Jordan Ruggieri 15:29
How does bioinformatics play in? What kind of bioinformatics are you running as you design assays?
Rounak Feigelman, PhD 15:37
Yeah. So, the design for the assay does sometimes warrant a change in our experimental setup. That's why it's very important that when we are actually developing an assay, you know, there are two parts to the assay development. One is the wet lab, like the R&D, a molecular biologist with whom you really work closely, the bioinformatician. And so, a lot of times, like, you know, you might have to play with the extension temperatures, you might have to play with the, like, extension time, different parts of the PCR or thermal cycling conditions. Because on bioinformatics end the assay design, like, you know, warrants, like, you know, longer extension time, and or lower extension temperature or something. Yeah, because we do predict, like, sometimes that we would like a specific probe to set before another probe. And so for playing around with, like, all those factors, or we do work closely with our molecular biologists.
Jordan Ruggieri 16:48
And I can imagine, you know, it's, it can be difficult enough, sometimes designing primers and probes for one target on one species, but if you throw in, you know, two, three or four targets and multiple species, you know, if you're looking at an environmental sample, per se, and now you just, you know, exponentially increased potential pseudo genes and potential nonspecific binding and I can just imagine, sometimes that the difficulties that can happen, even when you go on a computer, it looks like you have some good primers, probes, and targets identified. When you put that in an actual sample it can cause some complicated results and interactions?

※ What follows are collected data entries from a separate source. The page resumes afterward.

-- ==== Sys2Proof/Machine/Groups.lean ====
section
/-! DEFINITION. Phase groups, named barriers and wire barriers (R82, R119 to R123, R145, R146, R170, R199, R306). -/
namespace Sys2Proof.Machine

/-- Product of the COUNTs below level `j`: ranks in one level-j instance (R83). -/
def instSize (ls : List Level) (j : Nat) : Nat := ((ls.drop (j + 1)).map (·.count)).foldl (· * ·) 1

/-- Ranks of the members of a level instance. -/
def members (n : Node) (j inst : Nat) : List Nat :=
  (List.range n.crew.length).filter (fun r => r / instSize n.lrec.levels j == inst)

/-- Cores that hold members. -/
def memberCores (n : Node) (ms : List Nat) : List Nat := ((ms.filterMap (fun r => n.crew[r]?)).map coreOf).eraseDups

/-- Scope of a group: its level's, widened to device when it spans dies (R82). -/
def groupScope (n : Node) (j : Nat) (ms : List Nat) : Scope :=
  let sc := ((n.lrec.levels[j]?).map (·.scope)).getD 0
  if sc < 4 && ((memberCores n ms).map dieOf).eraseDups.length > 1 then .device else scopeOfNum sc

/-- Whether every member has arrived or ended (R199). -/
def groupReady (s : State) (node j inst : Nat) : Bool :=
  let n := s.node node
  let ph := tget {} s.phases (phaseKey node j inst)
  !ph.arrived.isEmpty && (members n j inst).all (fun r => ph.arrived.contains r || n.gone.contains r)

/-- One core's part of a boundary (R145, R146, R170): it drops the si copies that the union matches and those of MS words,
advances its die's stamp, and clears its signature when every thread on it is a member: what it has recorded since its last member's arrival
belongs to the next phase and stays (DEDUCED, log 105). -/
def boundaryCore (s : State) (node : Nat) (ms : List Nat) (isWide : Bool) (u : BitVec 1024) (q : Nat) : State :=
  let s := s.modCore q (fun c => { c with l1 := c.l1.filter (fun (p, l) => l.own || !(l.ms || (u &&& sigBits (p * 32)) == sigBits (p * 32))) })
  let s := advanceStamp s (dieOf q)
  let n := (s.die (dieOf q)).stamp
  let all := (List.range 4).all (fun k =>
    let t := s.th (q * 4 + k)
    !t.live || (t.node == node && ms.contains t.rank))
  s.modCore q (fun c => { c with
    msStamp := n
    acqStamp := if isWide then n else c.acqStamp
    acqAt := s.clock
    sig := if all then c.sigNew else c.sig })

/-- A member of core `q` has arrived (R145): when it is the core's last, the group takes the core's write signature. -/
def takeSig (s : State) (node j inst q : Nat) : State :=
  let n := s.node node
  let key := phaseKey node j inst
  let ph := tget {} s.phases key
  let mine := (members n j inst).filter (fun r => (n.crew[r]?).map coreOf == some q)
  if mine.all (fun r => ph.arrived.contains r || n.gone.contains r) then
    let s := { s with phases := tmod {} s.phases key (fun p => { p with sigs := tins q (s.core q).sig p.sigs }) }
    s.modCore q (fun c => { c with sigNew := 0 })
  else s

/-- The signature of core `q` in a group's union: as it was at its last member's arrival, or as it is where that member has exited. -/
def groupSig (s : State) (ph : Phase) (q : Nat) : BitVec 1024 :=
  match ph.sigs.find? (fun e => e.1 == q) with | some (_, g) => g | none => (s.core q).sig

/-- The boundary of a phase group (R199): the phase count advances and every member that has arrived may leave. -/
def passBoundary (s : State) (node j inst : Nat) : State :=
  let n := s.node node
  let ms := members n j inst
  let qs := memberCores n ms
  let ph := tget {} s.phases (phaseKey node j inst)
  let u := qs.foldl (fun a q => a ||| groupSig s ph q) 0
  let s := qs.foldl (fun s q => boundaryCore s node ms (wide (groupScope n j ms)) u q) s
  { s with phases := tmod {} s.phases (phaseKey node j inst) (fun p => { count := p.count + 1, arrived := [], due := p.arrived ++ p.due, sigs := [] }) }

/-- A named barrier of a core. -/
def barOf (s : State) (q id : Nat) : Barrier := tget {} (s.core q).bars id

/-- Home core of a barrier number for a thread of core `q` (R316). -/
def barHome (q b : Nat) : Nat := dieOf q * 256 + bits b 17 10

/-- A generation of barrier `id` at core `q` is released (R120): every wait for it is over, those of displaced threads included. -/
def barRelease (s : State) (q id : Nat) (old : Bool) : State :=
  let g := fun (t : Thread) => { t with barWait := t.barWait.map (fun w => if w.q == q && w.id == id && w.tok == old then { w with done := true } else w) }
  { s with
    threads := tmap (fun _ t => g t) s.threads
    nodes := tmap (fun _ n => { n with kept := tmap (fun _ t => g t) n.kept }) s.nodes }

/-- A configuration or arrival at the barrier's home (R120): the request's answer, none for BARRIER. -/
def barServe (s : State) (th : Nat) : State :=
  let t := s.th th
  match t.bar with
  | none => s
  | some r =>
    if r.reply.isSome then s
    else
      let q := barHome (coreOf th) r.b
      let id := r.b % 1024
      let x := barOf s q id
      let put := fun (x : Barrier) (s : State) => s.modCore q (fun c => { c with bars := tset {} c.bars id x })
      let answer := fun (a : Option Nat) (s : State) => s.modTh th (fun t => { t with bar := some { r with reply := some a } })
      if r.op == 0 then
        if x.arr != 0 || r.count == 0 || r.count > 1024 then answer none s
        else answer (some 0) (put { x with count := r.count, ctx := t.ctx, arr := 0 } s)
      else if x.count == 0 || x.ctx != t.ctx then answer none s
      else
        let tok := b2n x.gen
        answer (some tok) (if x.arr + 1 == x.count then barRelease (put { x with gen := !x.gen, arr := 0 } s) q id x.gen
          else put { x with arr := x.arr + 1 } s)

/-- Mesh position of a core of a die (R96). -/
def meshX (q : Nat) : Nat := q / 8 % 32 % 4 * 4 + q % 8 % 4
/-- Mesh row of a core (R96). -/
def meshY (q : Nat) : Nat := q / 8 % 32 / 4 * 2 + q % 8 / 4
/-- The core at a mesh position of a die (R96). -/
def coreAt (d x y : Nat) : Nat := d * 256 + ((y / 2) * 4 + x / 4) * 8 + (y % 2) * 4 + x % 4

/-- The rectangle of sr.WIREGRP: X0, Y0, WM1, HM1, SLOTS (R121). -/
def wireRect (g : Word) : Nat × Nat × Nat × Nat × Nat :=
  (bits g.toNat 3 0, bits g.toNat 7 4, bits g.toNat 11 8, bits g.toNat 15 12, bits g.toNat 19 16)

/-- Whether a group is one that the slot of core `q` may wait in (R121). -/
def wireOk (q slot : Nat) (g : Word) : Bool :=
  let (x0, y0, w, h, sl) := wireRect g
  x0 + w ≤ 15 && y0 + h ≤ 15 && x0 ≤ meshX q && meshX q ≤ x0 + w && y0 ≤ meshY q && meshY q ≤ y0 + h && bit sl slot

/-- A core's wire is raised (R122): every slot in SLOTS has arrived. -/
def wireRaised (s : State) (q : Nat) : Bool :=
  let (_, _, _, _, sl) := wireRect (s.core q).wiregrp
  sl != 0 && (List.range 4).all (fun k => !bit sl k || (match (s.th (q * 4 + k)).wire with | some w => w.result.isNone | none => false))

/-- The cores of the rectangle of core `q`'s group. -/
def wireCores (s : State) (q : Nat) : List Nat :=
  let (x0, y0, w, h, _) := wireRect (s.core q).wiregrp
  ((List.range (h + 1)).map (fun j => (List.range (w + 1)).map (fun i => coreAt (dieOf q) (x0 + i) (y0 + j)))).flatten

/-- Corner of core `q`'s group. -/
def wireCorner (s : State) (q : Nat) : Nat :=
  let (x0, y0, _, _, _) := wireRect (s.core q).wiregrp
  coreAt (dieOf q) x0 y0

/-- Whether two cores name the same rectangle. -/
def sameRect (s : State) (a b : Nat) : Bool := (s.core a).wiregrp.toNat % 65536 == (s.core b).wiregrp.toNat % 65536

/-- The corner finds every core of its rectangle raised (R122); a core with another rectangle is not counted. -/
def wireComplete (s : State) (corner : Nat) : Bool :=
  wireCorner s corner == corner && (wireCores s corner).all (fun q => sameRect s q corner && wireRaised s q)

/-- Completion at a corner (R122): every arrived thread of the rectangle gets result 1. -/
def wireDone (s : State) (corner : Nat) : State :=
  if wireComplete s corner then
    (wireCores s corner).foldl (fun s q => (List.range 4).foldl (fun s k =>
      s.modTh (q * 4 + k) (fun t => { t with wire := t.wire.map (fun w => if w.result.isNone then { w with result := some 1 } else w) })) s) s
  else s

end Sys2Proof.Machine
end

Rounak Feigelman, PhD 17:30
Yes. Yes, we actually launched an assay actually, for wastewater surveillance for SARS-CoV-2, and I was on the design team for that assay. And it was interesting to see like, you know, wastewater does not have a standard definition, right?the So, wastewater is really just a descriptive term. And so, you really need to account for, like, very, like, large background community. And so, when we were doing the testing, you cannot like you could not really take the results from one test and just like, you know, predict the results on the next one as well. So, that needed a fair bit of optimization. And I'm glad that it works as well as it does now, but a lot of hard work went into it from in silico side and from testing side.
Jordan Ruggieri 18:28
Yeah, makes sense. Different amounts of, for lack of a better term "gunk" in the in the sample. My last question, and we'll pass you over to Cassie, for Cassie's Career Corner. Anything else or any advice, from both of you for, you know, a scientist looking to create their own digital PCR assay in the lab? What advice would you give them?
Kimi Soohoo Ong 18:54
I don't know if I just want to reiterate what Rounak has said, but definitely think about your sample type so you know, your amplicon limitations. I guess if the assay doesn't do well, this is like an important thing Rounak brought up to me is like, yes, don't throw away the assay design, just from one test not going well. I've had this happen where I was testing an assay, and I did not realize that my template was RNA, and I was using DNA master mix and nothing amplified. It was not the assay’s fault.
Jordan Ruggieri 19:35
Don't worry Kimi, I've done the same thing.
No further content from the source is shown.